范瑶芳不知道对方是怎么认出自己的,狐疑道:“你是如何知晓的?难不成是玉策哥跟你提起过我?”想到这里,她面上浮起两朵红云。
江濯锦摇摇头:“你与范婶子容貌颇为相似。”
话音落,范瑶芳了双颊上的红霞迅速扩散,蔓延至全身,整个人如同一只烧熟了的虾子,连脖颈都通红的。她面色又青又白,哆嗦着嘴唇半天说不出话。
范瑶芳从小到大最讨厌听到的一句话就是,你跟你娘长得真像。
她并不嫌弃她娘。
只是,凭心而论,她娘长得实在不算好看。
她不想要同样的脸。
江濯锦不明白她为何突然变了脸色,只得问道:“可是范婶子准备做饭了,唤我过去?”
范瑶芳深吸几口气,平稳住翻腾的心绪,扯出一个虚假的笑容,咬牙切齿道:“是呢,我娘正等着呢,咱们快过去吧。”
江濯锦点点头,掩上房门,跟在她身后。
两个人没有走角门,范瑶芳带着她穿过月洞门进了油铺。
西院和东院一样,都是由原本的一个大开间,中间砌堵墙,分隔成两个独立的小房间。和她与宋玉策屋子之间完全被隔断不同,西院的隔断上还挖了个狭小的门,连通着宋林的卧房和用来做生意的油铺门面。
油铺正门朝南,临街而开,每日迎来送往,络绎不绝。与正门相对的北面墙上亦开了扇门。这扇门比小门稍宽些,可两人并排同行,榨好的油就是经过此门运进铺子。因着不好叫人看见后院的情形,平日里这门都是半掩着。

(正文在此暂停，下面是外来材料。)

-- ==== Sys2Proof/Laws/State.lean ====
section
/-! SUPPORT. What each named update of the state leaves as it was, one lemma per update and field, and what it writes. -/
namespace Sys2Proof.Machine

variable (s : State)

/-! ## modCore -/
section
variable (c : Nat) (f : Core → Core)
@[simp] theorem modCore_pending : (modCore c f s).pending = s.pending := rfl
@[simp] theorem modCore_time : (modCore c f s).time = s.time := rfl
@[simp] theorem modCore_cores : (modCore c f s).cores = tmod c f s.cores := rfl
@[simp] theorem modCore_leaves : (modCore c f s).leaves = s.leaves := rfl
@[simp] theorem modCore_gens : (modCore c f s).gens = s.gens := rfl
@[simp] theorem modCore_ctxs : (modCore c f s).ctxs = s.ctxs := rfl
@[simp] theorem modCore_accounts : (modCore c f s).accounts = s.accounts := rfl
@[simp] theorem modCore_hr : (modCore c f s).hr = s.hr := rfl
@[simp] theorem modCore_ao : (modCore c f s).ao = s.ao := rfl
@[simp] theorem modCore_ties : (modCore c f s).ties = s.ties := rfl
@[simp] theorem modCore_power : (modCore c f s).power = s.power := rfl
@[simp] theorem modCore_pw : (modCore c f s).pw = s.pw := rfl
@[simp] theorem modCore_fw : (modCore c f s).fw = s.fw := rfl
@[simp] theorem modCore_mb : (modCore c f s).mb = s.mb := rfl
@[simp] theorem modCore_protect : (modCore c f s).protect = s.protect := rfl
@[simp] theorem modCore_fuses : (modCore c f s).fuses = s.fuses := rfl
@[simp] theorem modCore_fuseWrites : (modCore c f s).fuseWrites = s.fuseWrites := rfl
@[simp] theorem modCore_narrow : (modCore c f s).narrow = s.narrow := rfl
@[simp] theorem modCore_events : (modCore c f s).events = s.events := rfl
@[simp] theorem modCore_errors : (modCore c f s).errors = s.errors := rfl
@[simp] theorem modCore_hm : (modCore c f s).hm = s.hm := rfl
@[simp] theorem modCore_pail : (modCore c f s).pail = s.pail := rfl
@[simp] theorem modCore_trace : (modCore c f s).trace = s.trace := rfl
@[simp] theorem modCore_iz : (modCore c f s).iz = s.iz := rfl
@[simp] theorem modCore_triggers : (modCore c f s).triggers = s.triggers := rfl
@[simp] theorem modCore_cuts : (modCore c f s).cuts = s.cuts := rfl
@[simp] theorem modCore_rind : (modCore c f s).rind = s.rind := rfl
@[simp] theorem modCore_autofence : (modCore c f s).autofence = s.autofence := rfl
@[simp] theorem modCore_hang : (modCore c f s).hang = s.hang := rfl
@[simp] theorem modCore_dumps : (modCore c f s).dumps = s.dumps := rfl
@[simp] theorem modCore_check : (modCore c f s).check = s.check := rfl
@[simp] theorem modCore_rec_ : (modCore c f s).rec_ = s.rec_ := rfl
@[simp] theorem modCore_test : (modCore c f s).test = s.test := rfl
@[simp] theorem modCore_free : (modCore c f s).free = s.free := rfl
end

/-! ## modEng -/
section
variable (c e : Nat) (f : Engine → Engine)
@[simp] theorem modEng_pending : (modEng c e f s).pending = s.pending := rfl
@[simp] theorem modEng_time : (modEng c e f s).time = s.time := rfl
@[simp] theorem modEng_leaves : (modEng c e f s).leaves = s.leaves := rfl
@[simp] theorem modEng_gens : (modEng c e f s).gens = s.gens := rfl
@[simp] theorem modEng_ctxs : (modEng c e f s).ctxs = s.ctxs := rfl
@[simp] theorem modEng_accounts : (modEng c e f s).accounts = s.accounts := rfl
@[simp] theorem modEng_hr : (modEng c e f s).hr = s.hr := rfl
@[simp] theorem modEng_ao : (modEng c e f s).ao = s.ao := rfl
@[simp] theorem modEng_ties : (modEng c e f s).ties = s.ties := rfl
@[simp] theorem modEng_power : (modEng c e f s).power = s.power := rfl
@[simp] theorem modEng_pw : (modEng c e f s).pw = s.pw := rfl
@[simp] theorem modEng_fw : (modEng c e f s).fw = s.fw := rfl
@[simp] theorem modEng_mb : (modEng c e f s).mb = s.mb := rfl
@[simp] theorem modEng_protect : (modEng c e f s).protect = s.protect := rfl
@[simp] theorem modEng_fuses : (modEng c e f s).fuses = s.fuses := rfl
@[simp] theorem modEng_fuseWrites : (modEng c e f s).fuseWrites = s.fuseWrites := rfl
@[simp] theorem modEng_narrow : (modEng c e f s).narrow = s.narrow := rfl
@[simp] theorem modEng_events : (modEng c e f s).events = s.events := rfl
@[simp] theorem modEng_errors : (modEng c e f s).errors = s.errors := rfl
@[simp] theorem modEng_hm : (modEng c e f s).hm = s.hm := rfl
@[simp] theorem modEng_pail : (modEng c e f s).pail = s.pail := rfl
@[simp] theorem modEng_trace : (modEng c e f s).trace = s.trace := rfl
@[simp] theorem modEng_iz : (modEng c e f s).iz = s.iz := rfl
@[simp] theorem modEng_triggers : (modEng c e f s).triggers = s.triggers := rfl
@[simp] theorem modEng_cuts : (modEng c e f s).cuts = s.cuts := rfl
@[simp] theorem modEng_rind : (modEng c e f s).rind = s.rind := rfl
@[simp] theorem modEng_autofence : (modEng c e f s).autofence = s.autofence := rfl
@[simp] theorem modEng_hang : (modEng c e f s).hang = s.hang := rfl
@[simp] theorem modEng_dumps : (modEng c e f s).dumps = s.dumps := rfl
@[simp] theorem modEng_check : (modEng c e f s).check = s.check := rfl
@[simp] theorem modEng_rec_ : (modEng c e f s).rec_ = s.rec_ := rfl
@[simp] theorem modEng_test : (modEng c e f s).test = s.test := rfl
@[simp] theorem modEng_free : (modEng c e f s).free = s.free := rfl
end

/-! ## modLeaf -/
section
variable (k : Nat) (f : Leaf → Leaf)
@[simp] theorem modLeaf_pending : (modLeaf k f s).pending = s.pending := rfl
@[simp] theorem modLeaf_time : (modLeaf k f s).time = s.time := rfl
@[simp] theorem modLeaf_cores : (modLeaf k f s).cores = s.cores := rfl
@[simp] theorem modLeaf_leaves : (modLeaf k f s).leaves = tmod k f s.leaves := rfl
@[simp] theorem modLeaf_gens : (modLeaf k f s).gens = s.gens := rfl
@[simp] theorem modLeaf_ctxs : (modLeaf k f s).ctxs = s.ctxs := rfl
@[simp] theorem modLeaf_accounts : (modLeaf k f s).accounts = s.accounts := rfl
@[simp] theorem modLeaf_hr : (modLeaf k f s).hr = s.hr := rfl
@[simp] theorem modLeaf_ao : (modLeaf k f s).ao = s.ao := rfl
@[simp] theorem modLeaf_ties : (modLeaf k f s).ties = s.ties := rfl
@[simp] theorem modLeaf_power : (modLeaf k f s).power = s.power := rfl
@[simp] theorem modLeaf_pw : (modLeaf k f s).pw = s.pw := rfl
@[simp] theorem modLeaf_fw : (modLeaf k f s).fw = s.fw := rfl
@[simp] theorem modLeaf_mb : (modLeaf k f s).mb = s.mb := rfl
@[simp] theorem modLeaf_protect : (modLeaf k f s).protect = s.protect := rfl
@[simp] theorem modLeaf_fuses : (modLeaf k f s).fuses = s.fuses := rfl
@[simp] theorem modLeaf_fuseWrites : (modLeaf k f s).fuseWrites = s.fuseWrites := rfl
@[simp] theorem modLeaf_narrow : (modLeaf k f s).narrow = s.narrow := rfl
@[simp] theorem modLeaf_events : (modLeaf k f s).events = s.events := rfl
@[simp] theorem modLeaf_errors : (modLeaf k f s).errors = s.errors := rfl
@[simp] theorem modLeaf_hm : (modLeaf k f s).hm = s.hm := rfl
@[simp] theorem modLeaf_pail : (modLeaf k f s).pail = s.pail := rfl
@[simp] theorem modLeaf_trace : (modLeaf k f s).trace = s.trace := rfl
@[simp] theorem modLeaf_iz : (modLeaf k f s).iz = s.iz := rfl
@[simp] theorem modLeaf_triggers : (modLeaf k f s).triggers = s.triggers := rfl
@[simp] theorem modLeaf_cuts : (modLeaf k f s).cuts = s.cuts := rfl
@[simp] theorem modLeaf_rind : (modLeaf k f s).rind = s.rind := rfl
@[simp] theorem modLeaf_autofence : (modLeaf k f s).autofence = s.autofence := rfl
@[simp] theorem modLeaf_hang : (modLeaf k f s).hang = s.hang := rfl
@[simp] theorem modLeaf_dumps : (modLeaf k f s).dumps = s.dumps := rfl
@[simp] theorem modLeaf_check : (modLeaf k f s).check = s.check := rfl
@[simp] theorem modLeaf_rec_ : (modLeaf k f s).rec_ = s.rec_ := rfl
@[simp] theorem modLeaf_test : (modLeaf k f s).test = s.test := rfl
@[simp] theorem modLeaf_free : (modLeaf k f s).free = s.free := rfl
end

/-! ## modErr -/
section
variable (k : Nat) (f : LeafErr → LeafErr)
@[simp] theorem modErr_pending : (modErr k f s).pending = s.pending := rfl
@[simp] theorem modErr_time : (modErr k f s).time = s.time := rfl
@[simp] theorem modErr_cores : (modErr k f s).cores = s.cores := rfl
@[simp] theorem modErr_leaves : (modErr k f s).leaves = tmod k (fun l => { l with err := f l.err }) s.leaves := rfl
@[simp] theorem modErr_gens : (modErr k f s).gens = s.gens := rfl
@[simp] theorem modErr_ctxs : (modErr k f s).ctxs = s.ctxs := rfl
@[simp] theorem modErr_accounts : (modErr k f s).accounts = s.accounts := rfl
@[simp] theorem modErr_hr : (modErr k f s).hr = s.hr := rfl
@[simp] theorem modErr_ao : (modErr k f s).ao = s.ao := rfl
@[simp] theorem modErr_ties : (modErr k f s).ties = s.ties := rfl
@[simp] theorem modErr_power : (modErr k f s).power = s.power := rfl
@[simp] theorem modErr_pw : (modErr k f s).pw = s.pw := rfl
@[simp] theorem modErr_fw : (modErr k f s).fw = s.fw := rfl
@[simp] theorem modErr_mb : (modErr k f s).mb = s.mb := rfl
@[simp] theorem modErr_protect : (modErr k f s).protect = s.protect := rfl
@[simp] theorem modErr_fuses : (modErr k f s).fuses = s.fuses := rfl
@[simp] theorem modErr_fuseWrites : (modErr k f s).fuseWrites = s.fuseWrites := rfl
@[simp] theorem modErr_narrow : (modErr k f s).narrow = s.narrow := rfl
@[simp] theorem modErr_events : (modErr k f s).events = s.events := rfl
@[simp] theorem modErr_errors : (modErr k f s).errors = s.errors := rfl
@[simp] theorem modErr_hm : (modErr k f s).hm = s.hm := rfl
@[simp] theorem modErr_pail : (modErr k f s).pail = s.pail := rfl
@[simp] theorem modErr_trace : (modErr k f s).trace = s.trace := rfl
@[simp] theorem modErr_iz : (modErr k f s).iz = s.iz := rfl
@[simp] theorem modErr_triggers : (modErr k f s).triggers = s.triggers := rfl
@[simp] theorem modErr_cuts : (modErr k f s).cuts = s.cuts := rfl
@[simp] theorem modErr_rind : (modErr k f s).rind = s.rind := rfl
@[simp] theorem modErr_autofence : (modErr k f s).autofence = s.autofence := rfl
@[simp] theorem modErr_hang : (modErr k f s).hang = s.hang := rfl
@[simp] theorem modErr_dumps : (modErr k f s).dumps = s.dumps := rfl
@[simp] theorem modErr_check : (modErr k f s).check = s.check := rfl
@[simp] theorem modErr_rec_ : (modErr k f s).rec_ = s.rec_ := rfl
@[simp] theorem modErr_test : (modErr k f s).test = s.test := rfl
@[simp] theorem modErr_free : (modErr k f s).free = s.free := rfl
end

/-! ## modPort -/
section
variable (p : Nat) (f : IzPort → IzPort)
@[simp] theorem modPort_pending : (modPort p f s).pending = s.pending := rfl
@[simp] theorem modPort_time : (modPort p f s).time = s.time := rfl
@[simp] theorem modPort_cores : (modPort p f s).cores = s.cores := rfl
@[simp] theorem modPort_leaves : (modPort p f s).leaves = s.leaves := rfl
@[simp] theorem modPort_gens : (modPort p f s).gens = s.gens := rfl
@[simp] theorem modPort_ctxs : (modPort p f s).ctxs = s.ctxs := rfl
@[simp] theorem modPort_accounts : (modPort p f s).accounts = s.accounts := rfl
@[simp] theorem modPort_hr : (modPort p f s).hr = s.hr := rfl
@[simp] theorem modPort_ao : (modPort p f s).ao = s.ao := rfl
@[simp] theorem modPort_ties : (modPort p f s).ties = s.ties := rfl
@[simp] theorem modPort_power : (modPort p f s).power = s.power := rfl
@[simp] theorem modPort_pw : (modPort p f s).pw = s.pw := rfl
@[simp] theorem modPort_fw : (modPort p f s).fw = s.fw := rfl
@[simp] theorem modPort_mb : (modPort p f s).mb = s.mb := rfl
@[simp] theorem modPort_protect : (modPort p f s).protect = s.protect := rfl
@[simp] theorem modPort_fuses : (modPort p f s).fuses = s.fuses := rfl
@[simp] theorem modPort_fuseWrites : (modPort p f s).fuseWrites = s.fuseWrites := rfl
@[simp] theorem modPort_narrow : (modPort p f s).narrow = s.narrow := rfl
@[simp] theorem modPort_events : (modPort p f s).events = s.events := rfl
@[simp] theorem modPort_errors : (modPort p f s).errors = s.errors := rfl
@[simp] theorem modPort_hm : (modPort p f s).hm = s.hm := rfl
@[simp] theorem modPort_pail : (modPort p f s).pail = s.pail := rfl
@[simp] theorem modPort_trace : (modPort p f s).trace = s.trace := rfl
@[simp] theorem modPort_iz : (modPort p f s).iz = { s.iz with ports := s.iz.ports.modify p f } := rfl
@[simp] theorem modPort_triggers : (modPort p f s).triggers = s.triggers := rfl
@[simp] theorem modPort_cuts : (modPort p f s).cuts = s.cuts := rfl
@[simp] theorem modPort_rind : (modPort p f s).rind = s.rind := rfl
@[simp] theorem modPort_autofence : (modPort p f s).autofence = s.autofence := rfl
@[simp] theorem modPort_hang : (modPort p f s).hang = s.hang := rfl
@[simp] theorem modPort_dumps : (modPort p f s).dumps = s.dumps := rfl
@[simp] theorem modPort_check : (modPort p f s).check = s.check := rfl
@[simp] theorem modPort_rec_ : (modPort p f s).rec_ = s.rec_ := rfl
@[simp] theorem modPort_test : (modPort p f s).test = s.test := rfl
@[simp] theorem modPort_free : (modPort p f s).free = s.free := rfl
end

每日闭店后,宋林都会将南北两扇门从内里插好,然后通过那扇仅容一人通行的小门,进入自己的房间。铺子里有什么动静,他在隔壁能听得一清二楚,若是不小心进了贼,他也能及时反应过来。
油铺比着江濯锦的卧房小一些,索性东西放的不多,倒也显得利落。西边放着几个大油桶并一些油罐子;东边摆着个柜台,柜台上放着账本和算盘,宋玉策正站在柜台里面算账。
范瑶芳见着宋玉策,脸上又露出灿烂的笑容,小跑几步站到柜台前,娇声道:“玉策哥,你方才去哪里了?到处都找不见你人。”
“爹打发我去买东西了,刚刚回来。”宋玉策笑着解释,瞥到一旁的江濯锦,问她:“可是范婶子要你过去?”
江濯锦朝他垂首施礼:“是。”
宋玉策有心说让她不必如此多礼,但此处人多眼杂,实在不好开口。
见宋玉策光顾着和江濯锦说话,范瑶芳心有不悦,正想使小性子,忽地想起她娘嘱咐她的话。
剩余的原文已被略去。